How to improve Asp.Net Application Performance - Part 2

This post is a continuation of How to improve Asp.Net Application Performance - Part 1, where we will show you how using simple tips can improve th performance of your Asp.Net application.


1. Use In-Process Session State

InProc state is considered faster than either the state server or SQL Server session storage techniques. It will perform best because state memory is kept within the ASP.Net process. But, before using it note that with each domain restart Session state is lost.
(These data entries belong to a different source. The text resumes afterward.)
/-! ## clearRing -/

@[simp] theorem clearRing_cfg (s : State) : (clearRing s).cfg = s.cfg := rfl
@[simp] theorem clearRing_rxbuf (s : State) : (clearRing s).rxbuf = s.rxbuf := rfl
@[simp] theorem clearRing_rd (s : State) : (clearRing s).rd = 0 := rfl
@[simp] theorem clearRing_wr (s : State) : (clearRing s).wr = 0 := rfl
@[simp] theorem clearRing_fill (s : State) : (clearRing s).fill = 0 := rfl
@[simp] theorem clearRing_peak (s : State) : (clearRing s).peak = s.peak := rfl
@[simp] theorem clearRing_ovfCount (s : State) : (clearRing s).ovfCount = s.ovfCount := rfl
@[simp] theorem clearRing_ovf (s : State) : (clearRing s).ovf = s.ovf := rfl
@[simp] theorem clearRing_ill (s : State) : (clearRing s).ill = s.ill := rfl
@[simp] theorem clearRing_txCount (s : State) : (clearRing s).txCount = s.txCount := rfl
@[simp] theorem clearRing_rxCount (s : State) : (clearRing s).rxCount = s.rxCount := rfl
@[simp] theorem clearRing_errCount (s : State) : (clearRing s).errCount = s.errCount := rfl
@[simp] theorem clearRing_csumErrCount (s : State) : (clearRing s).csumErrCount = s.csumErrCount := rfl
@[simp] theorem clearRing_result (s : State) : (clearRing s).result = s.result := rfl
@[simp] theorem clearRing_cause (s : State) : (clearRing s).cause = s.cause := rfl
@[simp] theorem clearRing_pktCode (s : State) : (clearRing s).pktCode = s.pktCode := rfl
@[simp] theorem clearRing_pktSeq (s : State) : (clearRing s).pktSeq = s.pktSeq := rfl
@[simp] theorem clearRing_pktLen (s : State) : (clearRing s).pktLen = s.pktLen := rfl
@[simp] theorem clearRing_pktPayload (s : State) : (clearRing s).pktPayload = s.pktPayload := rfl
@[simp] theorem clearRing_txCode (s : State) : (clearRing s).txCode = s.txCode := rfl
@[simp] theorem clearRing_txSeq (s : State) : (clearRing s).txSeq = s.txSeq := rfl
@[simp] theorem clearRing_txLen (s : State) : (clearRing s).txLen = s.txLen := rfl
@[simp] theorem clearRing_txPayload (s : State) : (clearRing s).txPayload = s.txPayload := rfl
@[simp] theorem clearRing_txout (s : State) : (clearRing s).txout = s.txout := rfl
@[simp] theorem clearRing_resets (s : State) : (clearRing s).resets = s.resets := rfl
@[simp] theorem clearRing_inputs (s : State) : (clearRing s).inputs = s.inputs := rfl
@[simp] theorem clearRing_responses (s : State) : (clearRing s).responses = s.responses := rfl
So, keep in mind before using it.

2. Ensure Pages are Batch Compiled

When number of assemblies in a process grows, the virtual address space can become fragmented, thus making out-of-memory exception to occur.

To prevent a large number of assemblies from loading in a process, ASP.NET tries to complie all pages which are in a single directory into a single assembly.

In Web.Config file,

<configuration>
<system.web>
<compilation batch="true"/>
</system.web>
</configuration>

3. Ensure Debug is set to false at page level

Before you run any performance tests on your application make all the debug to false at the page level.

<compilation debug="false" ... />

It is becuase if you dont set debug to false the pages are not batch compiler, page do not time out when any problem occur and also additional files are generated at the temporary ASP.NET Files folder thus make your ASP.NET application little slow.

4. Minimize use of Viewstate

View state is loaded every time the page is loaded that means view state is serialized and deserialized on the server. So, to reduce the CPU cycles, reduce the amount of usage of ViewState in your application. As CPU effort is proportional to the view state size. Disable view state if you do not need it or Minimize the number of objects you store in your View State.

5. Clear the Garbage Collection Explicitly

Yes, we all know that .Net application provide us with Garbage Collection to clean the unused resources from memory, but it takes time to clear the unused objects from memory.

Now if you use objects that implement IDisposable interface, make sure you call the Dispose method of the object. The best place to do is to use Finally block which is explained in the previous blog.